AI role and guardrails
- AI generated initial summaries, candidate questions, and response templates — accelerating drafts from hours to minutes.
- Guardrails enforced: PII redaction prompts, model output filters for bias/unbiased wording, and SME review required before publishing.
- Explainability: the app surfaced source excerpts tied to each generated question so reviewers could verify provenance.
Business results (measured)
- Time to draft a first survey dropped from ~6 hours to under 20 minutes for typical documents.
- SME review time for surveys decreased ~70% because AI produced contextually relevant question candidates.
- Volume capability: the SBA could process dozens of PDFs weekly instead of a handful.
- Higher-quality surveys: initial pilot showed a 25% increase in response relevance as judged by program analysts.

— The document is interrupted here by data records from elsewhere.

-- ==== Sys2Proof/Word.lean ====
section
/-! DEFINITION. Words, bytes and the sparse tables that hold the machine's state. -/

namespace Sys2Proof

/-- A general register, 64 bits (R78). -/
abbrev Word := BitVec 64
/-- One byte. -/
abbrev Byte := BitVec 8
/-- A vector register, 512 bits (R78). -/
abbrev VReg := BitVec 512
/-- A lane mask (R78). -/
abbrev LMask := BitVec 16
/-- A register number field (R13). -/
abbrev Reg := Fin 32
/-- A mask number field (R13). -/
abbrev MReg := Fin 8

/-- A sparse table: key and value pairs, keys strictly rising. -/
abbrev AMap (α : Type) := List (Nat × α)

/-- The value at a key, `d` where the key is not listed. -/
def AMap.get {α : Type} (d : α) : AMap α → Nat → α
  | [], _ => d
  | (k, v) :: r, i => if i = k then v else AMap.get d r i

/-- The value at a key, if it is listed. -/
def AMap.find {α : Type} : AMap α → Nat → Option α
  | [], _ => none
  | (k, v) :: r, i => if i = k then some v else AMap.find r i

/-- The table with one value written. -/
def AMap.set {α : Type} : AMap α → Nat → α → AMap α
  | [], i, x => [(i, x)]
  | (k, v) :: r, i, x =>
    if i = k then (k, x) :: r
    else if i < k then (i, x) :: (k, v) :: r
    else (k, v) :: AMap.set r i x

/-- The table without one key. -/
def AMap.erase {α : Type} : AMap α → Nat → AMap α
  | [], _ => []
  | (k, v) :: r, i => if i = k then AMap.erase r i else (k, v) :: AMap.erase r i

/-- The table with one value written, in its canonical form: a value equal to the default is not listed. -/
def AMap.put {α : Type} [DecidableEq α] (d : α) (m : AMap α) (i : Nat) (x : α) : AMap α :=
  if x = d then AMap.erase m i else AMap.set m i x

/-- Keys strictly rising. -/
def AMap.sorted {α : Type} : AMap α → Bool
  | [] => true
  | [_] => true
  | (k, _) :: (k', v') :: r => decide (k < k') && AMap.sorted ((k', v') :: r)

/-- A table of `n` default entries is the empty table; `AMap.ofList` lists values from a first key on. -/
def AMap.ofList {α : Type} : Nat → List α → AMap α
  | _, [] => []
  | i, x :: r => (i, x) :: AMap.ofList (i + 1) r

end Sys2Proof
end

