/-- An arrival at the peg line (R223, R230): ring position, thread, status register, and for `gang.mm` what its checks
captured: the descriptor, the A and B headers, the index words and the decode tables; at the join also the payloads. -/
structure GangArr where
  pos : Nat
  thread : Nat
  d : Reg
  /-- `gang.mm`, else `gang.peg`. -/
  mm : Bool
  desc : List Byte
  ahdr : List Nat
  bhdr : List Nat
  bidx : List Nat
  tabs : AMap (BitVec 19)
  apay : List Nat
  bpay : List Nat
  deriving DecidableEq, Repr

/-- The registers of a thread that a form may write which changes nothing else: what a save puts back where it withdraws
such a form before its reply (R103, R133, R142). -/
structure Regs where
  g : Vector Word 32
  v : Vector VReg 32
  m : Vector LMask 8
  pc : Word
  kstat : Word
  kfbuf : Vector Word 16
  kfcnt : Word
  kfidx : Word
  kfstg : Word
  kbbuf : Word
  kbbufh : Word
  kbfill : Word
  kbsrc : Word
  kbend : Word
  deriving DecidableEq, Repr

/-- One context (R78 to R97, R162, R183). -/
structure Thread where
  g : Vector Word 32
  v : Vector VReg 32
  m : Vector LMask 8
  pc : Word
  kstat : Word
  kcause : Word
  kinfo : Word
  kepc : Word
  ktvec : Word
  kqmask : Word
  karg : Word
  kbconf : Word
  kgrp : Vector Word 4
  kfbuf : Vector Word 16
  kfcnt : Word
  kfidx : Word
  kfstg : Word
  kbbuf : Word
  kbbufh : Word
  kbfill : Word
  kbsrc : Word
  kbend : Word
  st : CtxState
  wait : Option Wait
  /-- Tick at which the wait of a form that is tested again began: its limit is not renewed (R20, R190). -/
  waitFrom : Option Nat
  /-- The form in progress has left its wait to be tested again: its limit still runs (R20, R190). -/
  retest : Option Retest
  /-- READY since this cycle of its die by an arrival: it is eligible from the next (R115, R119). -/
  justReady : Bool
  /-- Requests of the form in progress: its reply comes when no relock holds them back (R280, R322). -/
  asked : List Ask
  /-- The registers at the issue of a form that awaits its reply and has changed nothing beyond them (R103, R133). -/
  before : Option Regs
  /-- The decode tables as they stood at the issue of a `qst.bl` that has not completed (R63, R181). -/
  tabsAt : Option (AMap (BitVec 19))
  /-- What the checks of a `gang.mm` captured that waits for its core's earlier arrival (R223, R230). -/
  gangAt : Option GangArr
  /-- The release of the form in progress has been made (R177, R300). -/
  released : Bool
  /-- What a form in progress has been given while it waited: the words of a refill, by scratchpad word (R184), or the
  bytes of a load at its home slices, by virtual address (R264). -/
  got : List (Nat × Word)
  /-- R119. -/
  readyBit : Bool
  /-- PARKED by the launch start (R41). -/
  parkedStart : Bool
  /-- The core's cycle in which a message started the context (R41). -/
  startCyc : Option Nat
  /-- The open packet, oldest word first (R188). -/
  packet : List Word
  /-- R120, R189. -/
  permits : List Permit
  /-- Tick since which a save is deferred (R134). -/
  saveFrom : Option Nat
  /-- That deferral has been reported (R134). -/
  saveTold : Bool
  /-- The word last issued, which a trap record carries (R95, R163). -/
  word : BitVec 32
  deriving DecidableEq, Repr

- Compliance maintained: no PII leaks in pilot due to enforced redaction and access controls.
Customer impact
- Before: Analysts read 40‑page grant reports and manually composed surveys to collect grantee feedback, taking 4–6 hours per survey.
- After: Uploading the report produced a draft 12‑question survey (mix of Likert, MC, and open text) in ~15 minutes; after a 30‑minute SME review the survey was published to stakeholders.
Lessons learned
- Keep SMEs in the loop: AI speeds drafting but domain experts must approve and refine questions.
- Tie questions to source excerpts to increase trust and traceability.
- Build strict PII handling flows and surface redaction suggestions proactively.
- Start with a narrow document type set to tune prompts and extraction rules before broadening.
- Monitor survey performance and iterate prompts based on response quality.
Why this mattered
- Faster, better-aligned surveys improved the SBA’s ability to collect actionable feedback and make program adjustments sooner.
- Staff time saved could be reallocated to analysis and program improvements rather than drafting.
- Scalable process enabled broader stakeholder engagement across more programs without linear increases in headcount.
Bottom line
A Streamlit-based, AI-enabled PDF-to-survey app let helped a federal government organization transform a slow, manual survey creation process into a fast, auditable workflow — producing quality surveys in minutes, preserving compliance, and scaling stakeholder feedback across programs.